Every time a rocket is fired from Gaza it is a propaganda opportunity for the Israeli government, who are very well organised on that front. Labelling Hamas a terrorist organisation and persuading western governments not to recognize a legitimately elected government was masterly.
Of course their supporters in the diaspora are well placed to label any criticism of Israel in the West as anti-Semitic and few in Europe or the States dare to criticise Israel directly. It is not anti-Semitic to criticise a government capable of launching a war against the population of Gaza and killing over 1,300 Palestinians principally in an attempt to get themselves re-elected. (Winter 2008-2009). The Israeli casualty count in that three week conflict was 13 of which 10 were defence force personnel. A 100 to 1 casualty ratio is not untypical for Palestinian Israeli conflicts, a grotesque extension of the biblical “an eye for an eye” doctrine, which seems to be considered acceptable in Israel and in the West.

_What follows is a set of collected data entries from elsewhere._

-- ==== Sys2Proof/Laws/Frame.lean ====
section
/-! SUPPORT. The lengths of what the header, the randomizer, the BCH encoder and the packet loop produce, and what the loop
of FRAME consumes (46_pipeline.md R197 to R206). -/

namespace Sys2Proof.Machine

/-! ### Lengths -/

@[simp] theorem headerFields_length (s : State) (kbch : Nat) : (s.headerFields kbch).length = 72 := by
  simp [State.headerFields]

@[simp] theorem bbHeader_length (s : State) (kbch : Nat) : (s.bbHeader kbch).length = 80 := by
  simp [State.bbHeader]

@[simp] theorem inbandB_length (s : State) : s.inbandB.length = 104 := by simp [State.inbandB]

theorem State.pad_eq (s : State) : s.pad = 104 ∨ s.pad = 0 := by
  unfold State.pad
  split <;> simp

@[simp] theorem lfsrBits_length (n : Nat) (sr : BitVec 15) : (lfsrBits n sr).length = n := by
  induction n generalizing sr with
  | zero => rfl
  | succ n ih => simp [lfsrBits, ih]

@[simp] theorem buildRandSeq_length : buildRandSeq.length = 64800 := by simp [buildRandSeq, randLen]

@[simp] theorem bchParity_length (bcht : List Nat) (p : Nat) (u : Bits) : (bchParity bcht p u).length = p := by
  simp [bchParity]

@[simp] theorem bchSerial_length (glow p : Nat) (u : Bits) : (bchSerial glow p u).length = p := by
  simp [bchSerial]

/-! ### One packet step (R198, R199) -/

theorem nextPbc_toNat (b : Byte) : (nextPbc b).toNat = (b.toNat + 1) % 188 := by
  simp only [nextPbc, BitVec.toNat_ofNat]
  exact Nat.mod_eq_of_lt (lt_trans (Nat.mod_lt _ (by omega)) (by omega))

theorem byte_eq_zero_iff (b : Byte) : b = 0 ↔ b.toNat = 0 := by
  constructor
  · rintro rfl; rfl
  · intro h; exact BitVec.eq_of_toNat_eq (by simpa using h)

/-- Every packet step advances PBC by one, modulo 188. -/
theorem packetStep_pbc (mode : InputMode) (f : PacketState) (b : Byte) :
    (packetStep mode f b).1.pbc.toNat = (f.pbc.toNat + 1) % 188 := by
  cases mode <;> simp only [packetStep, packetStepNm, packetStepHem] <;> split <;> rename_i h
  all_goals first
    | (rw [byte_eq_zero_iff] at h; simp only [h]; rfl)
    | exact nextPbc_toNat _

theorem packetStepNm_out (f : PacketState) (b : Byte) :
    (packetStepNm f b).2 = some (if f.pbc = 0 then f.pcrc else b) := by
  unfold packetStepNm
  split <;> rfl

theorem packetStepNm_pcrc (f : PacketState) (b : Byte) :
    (packetStepNm f b).1.pcrc = if f.pbc = 0 then 0 else crc8Byte f.pcrc b := by
  unfold packetStepNm
  split <;> rfl

theorem packetStepHem_out (f : PacketState) (b : Byte) :
    (packetStepHem f b).2 = if f.pbc = 0 then none else some b := by
  unfold packetStepHem
  split <;> rfl

/-- In HEM a packet step touches PBC alone (R199). -/
theorem packetStepHem_fst (f : PacketState) (b : Byte) :
    (packetStepHem f b).1 = { f with pbc := (packetStepHem f b).1.pbc } := by
  unfold packetStepHem
  split <;> rfl

/-! ### The loop (R197, R202, R203) -/

/-- In NM the loop runs one byte for each data byte. -/
theorem fillData_nm_succ (f : PacketState) (d : Nat) (b : Byte) (bs : List Byte) :
    fillData .nm f (d + 1) (b :: bs) =
      { fillData .nm (packetStepNm f b).1 d bs with
        out := (if f.pbc = 0 then f.pcrc else b) :: (fillData .nm (packetStepNm f b).1 d bs).out
        used := (fillData .nm (packetStepNm f b).1 d bs).used + 1 } := by
  have h := packetStepNm_out f b
  rw [fillData]
  simp only [packetStep]
  split
  · rename_i hs; rw [hs] at h; exact absurd h (by simp)
  · rename_i f' o hs
    rw [hs] at h
    simp only [Option.some.injEq] at h
    simp [hs, h]

/-- In HEM a sync byte is consumed and emits nothing; every other byte emits itself. -/
theorem fillData_hem_succ (f : PacketState) (d : Nat) (b : Byte) (bs : List Byte) :
    fillData .hem f (d + 1) (b :: bs) =
      if f.pbc = 0 then
        { fillData .hem { f with pbc := 1 } (d + 1) bs with
          used := (fillData .hem { f with pbc := 1 } (d + 1) bs).used + 1 }
      else
        { fillData .hem { f with pbc := nextPbc f.pbc } d bs with
          out := b :: (fillData .hem { f with pbc := nextPbc f.pbc } d bs).out
          used := (fillData .hem { f with pbc := nextPbc f.pbc } d bs).used + 1 } := by
  rw [fillData]
  simp only [packetStep, packetStepHem]
  by_cases h : f.pbc = 0
  · rw [if_pos h, if_pos h]
  · rw [if_neg h, if_neg h]

theorem fillData_zero (mode : InputMode) (f : PacketState) (bs : List Byte) :
    fillData mode f 0 bs = { packet := f, out := [], used := 0, rest := bs } := by
  cases bs <;> rfl

/-- NM: with `d` bytes at hand the loop consumes `d`, emits `d` and leaves the rest. -/
theorem fillData_nm (f : PacketState) (d : Nat) (bs : List Byte) (h : d ≤ bs.length) :
    (fillData .nm f d bs).used = d ∧ (fillData .nm f d bs).rest = bs.drop d ∧ (fillData .nm f d bs).out.length = d := by
  induction d generalizing f bs with
  | zero => simp [fillData_zero]
  | succ d ih =>
    cases bs with
    | nil => simp at h
    | cons b bs =>
      have := ih (packetStepNm f b).1 bs (by simpa using h)
      rw [fillData_nm_succ]
      simp [this]

theorem needHem_pos (d c : Nat) : 0 < needHem (d + 1) c := by rw [needHem]; split <;> omega

/-- At a sync byte HEM needs that byte, and then what it needs from the byte after it. -/
theorem needHem_sync (d : Nat) : needHem (d + 1) 0 = 1 + needHem (d + 1) 1 := by
  rw [needHem, needHem]
  simp
  omega

/-- HEM: with NEED bytes at hand the loop consumes NEED, emits `d` and leaves the rest. -/
theorem fillData_hem (f : PacketState) (d : Nat) (bs : List Byte) (h : needHem d f.pbc.toNat ≤ bs.length) :
    (fillData .hem f d bs).used = needHem d f.pbc.toNat ∧
      (fillData .hem f d bs).rest = bs.drop (needHem d f.pbc.toNat) ∧ (fillData .hem f d bs).out.length = d := by
  induction bs generalizing f d with
  | nil =>
    cases d with
    | zero => simp [fillData_zero, needHem]
    | succ d => have := needHem_pos d f.pbc.toNat; simp at h; omega
  | cons b bs ih =>
    cases d with
    | zero => simp [fillData_zero, needHem]
    | succ d =>
      rw [fillData_hem_succ]
      by_cases hz : f.pbc = 0
      · have hc : f.pbc.toNat = 0 := (byte_eq_zero_iff _).1 hz
        rw [hc, needHem_sync] at h ⊢
        have := ih { f with pbc := 1 } (d + 1) (by simp at h ⊢; omega)
        simp only [hz, if_true] at this ⊢
        have e : (BitVec.toNat (1 : Byte)) = 1 := rfl
        rw [e] at this
        refine ⟨by rw [this.1, Nat.add_comm], ?_, this.2.2⟩
        rw [this.2.1, Nat.add_comm 1, List.drop_succ_cons]
      · have hc : f.pbc.toNat ≠ 0 := fun e => hz ((byte_eq_zero_iff _).2 e)
        rw [needHem, if_neg hc] at h ⊢
        have := ih { f with pbc := nextPbc f.pbc } d (by
          simp only [nextPbc_toNat, List.length_cons] at h ⊢; omega)
        simp only [nextPbc_toNat] at this
        rw [if_neg hz]
        refine ⟨by simp [this]; omega, ?_, by simp [this]⟩
        simp only [this]
        rw [Nat.add_comm 1, List.drop_succ_cons]

/-- With NEED() bytes in IN, the loop of FRAME consumes exactly NEED() of them and emits every data byte (R202 to R204). -/
theorem State.filled_spec (s : State) (t : Tables) (h : s.need t ≤ s.input.length) :
    (s.filled t).used = s.need t ∧ (s.filled t).rest = s.input.drop (s.need t) ∧
      (s.filled t).out.length = s.dataBytes t := by
  unfold State.need at h ⊢
  unfold State.filled
  cases hm : cfgInMode s.cfg0 <;> simp only [hm] at h ⊢
  · exact fillData_nm _ _ _ h
  · exact fillData_hem s.packet _ _ h

/-- However many bytes there are, the loop emits at most one byte for each data byte asked for. -/
theorem fillData_out_le (mode : InputMode) (f : PacketState) (d : Nat) (bs : List Byte) :
    (fillData mode f d bs).out.length ≤ d := by
  induction bs generalizing f d with
  | nil => cases d <;> simp [fillData]
  | cons b bs ih =>
    cases d with
    | zero => simp [fillData]
    | succ d =>
      rw [fillData]
      split
      · exact ih _ _
      · simp only [List.length_cons]
        have := ih ‹_› d
        omega

/-- The packet state after the loop: PBC has advanced by the bytes consumed, modulo 188 (R198, R199). -/
theorem fillData_pbc (mode : InputMode) (f : PacketState) (d : Nat) (bs : List Byte) (h : f.pbc.toNat < 188) :
    (fillData mode f d bs).packet.pbc.toNat = (f.pbc.toNat + (fillData mode f d bs).used) % 188 := by
  induction bs generalizing f d with
  | nil => cases d <;> simp [fillData, Nat.mod_eq_of_lt h]
  | cons b bs ih =>
    cases d with
    | zero => simp [fillData, Nat.mod_eq_of_lt h]
    | succ d =>
      have hp := packetStep_pbc mode f b
      have hlt : (packetStep mode f b).1.pbc.toNat < 188 := by rw [hp]; exact Nat.mod_lt _ (by omega)
      rw [fillData]
      split
      · rename_i f' hs
        rw [hs] at hp hlt
        simp only [ih f' _ hlt, hp]
        omega
      · rename_i f' o hs
        rw [hs] at hp hlt
        simp only [ih f' _ hlt, hp]
        omega

/-- In HEM the loop touches PBC alone (R199). -/
theorem fillData_hem_packet (f : PacketState) (d : Nat) (bs : List Byte) :
    (fillData .hem f d bs).packet = { f with pbc := (fillData .hem f d bs).packet.pbc } := by
  induction bs generalizing f d with
  | nil => cases d <;> simp [fillData]
  | cons b bs ih =>
    cases d with
    | zero => simp [fillData]
    | succ d =>
      rw [fillData_hem_succ]
      split
      · exact ih _ _
      · exact ih _ _

/-- The sync warning is raised by a byte at PBC = 0 in NM that is not 0x47, and by nothing else (R198, R269). -/
theorem packetStepNm_warn (f : PacketState) (b : Byte) :
    (packetStepNm f b).1.syncWarn = (f.syncWarn || (decide (f.pbc = 0) && decide (b ≠ syncByte))) ∧
      (packetStepNm f b).1.swcnt = if f.pbc = 0 ∧ b ≠ syncByte then bumpSwcnt f.swcnt else f.swcnt := by
  unfold packetStepNm
  by_cases h : f.pbc = 0
  · by_cases hb : b = syncByte <;> simp [h, hb, PacketState.warn]
  · rw [if_neg h, if_neg fun h' => h h'.1]
    simp only [h, decide_false, Bool.false_and, Bool.or_false, and_self]

theorem bumpSwcnt_toNat (c : BitVec 16) : (bumpSwcnt c).toNat = min (c.toNat + 1) 0xFFFF := by
  simp only [bumpSwcnt, BitVec.toNat_ofNat]
  exact Nat.mod_eq_of_lt (by omega)

/-! ### The CRC of the payload since the last sync byte (R198, R201) -/

theorem slotCrc_zero (pcrc : Byte) (pbc : Nat) (input : List Byte) : slotCrc pcrc pbc input 0 = pcrc := by
  simp [slotCrc]

/-- One byte more: a sync byte starts afresh, and every other byte goes into the CRC. -/
theorem slotCrc_succ (pcrc : Byte) (pbc : Nat) (input : List Byte) (k : Nat) (hk : k < input.length) :
    slotCrc pcrc pbc input (k + 1) =
      if (pbc + k) % 188 = 0 then 0 else crc8Byte (slotCrc pcrc pbc input k) (input.getD k 0) := by
  have hg : input.getD k 0 = input[k] := by simp [hk]
  unfold slotCrc
  dsimp only
  by_cases h : (pbc + k) % 188 = 0
  · rw [if_pos h, show (pbc + (k + 1) + 187) % 188 = 0 by omega]
    simp [crc8]
  · rw [if_neg h, show (pbc + (k + 1) + 187) % 188 = (pbc + k + 187) % 188 + 1 by omega, hg]
    generalize (pbc + k + 187) % 188 = n
    by_cases hl : n < k
    · rw [if_pos hl, if_pos (by omega), show k + 1 - (n + 1) = k - n by omega, crc8, crc8,
        ← List.foldl_concat crc8Byte, List.take_add_one]
      simp [show k - n + n = k by omega, hk]
    · rw [if_neg hl, if_neg (by omega), ← List.foldl_concat crc8Byte, List.take_add_one]
      simp [hk]

end Sys2Proof.Machine
end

I have great difficulty in understanding how a state, founded on the ashes and corpses of 6 million Jews and brought into being after a Zionist terrorist campaign in Palestine, can behave so inhumanely to the citizens of the land which it continues to occupy illegally. The oppressed have become the oppressors and they have persuaded the West to accept that what they do is legitimate.
If the outcry over the Flotilla incident hardens into a loss of patience with Israel perhaps 9 more people will not have died in vain. Egypt has lifted the blockade of Gaza and must put an end to it for good. Western governments should openly criticise Israel’s oppression of the Palestinians and demand that they negotiate a real peace. The initiative is with Obama but he is just the last of a long line of Presidents scared of the Jewish lobby in the States and, although he has now called for the blockade to be lifted, will he actually do anything?
Meanwhile individuals should boycott Israeli produce until some results begin to come from peace talks. In the UK I boycotted Israeli produce for many years. In France there is very little on sale so I am forced to resort to blogging instead.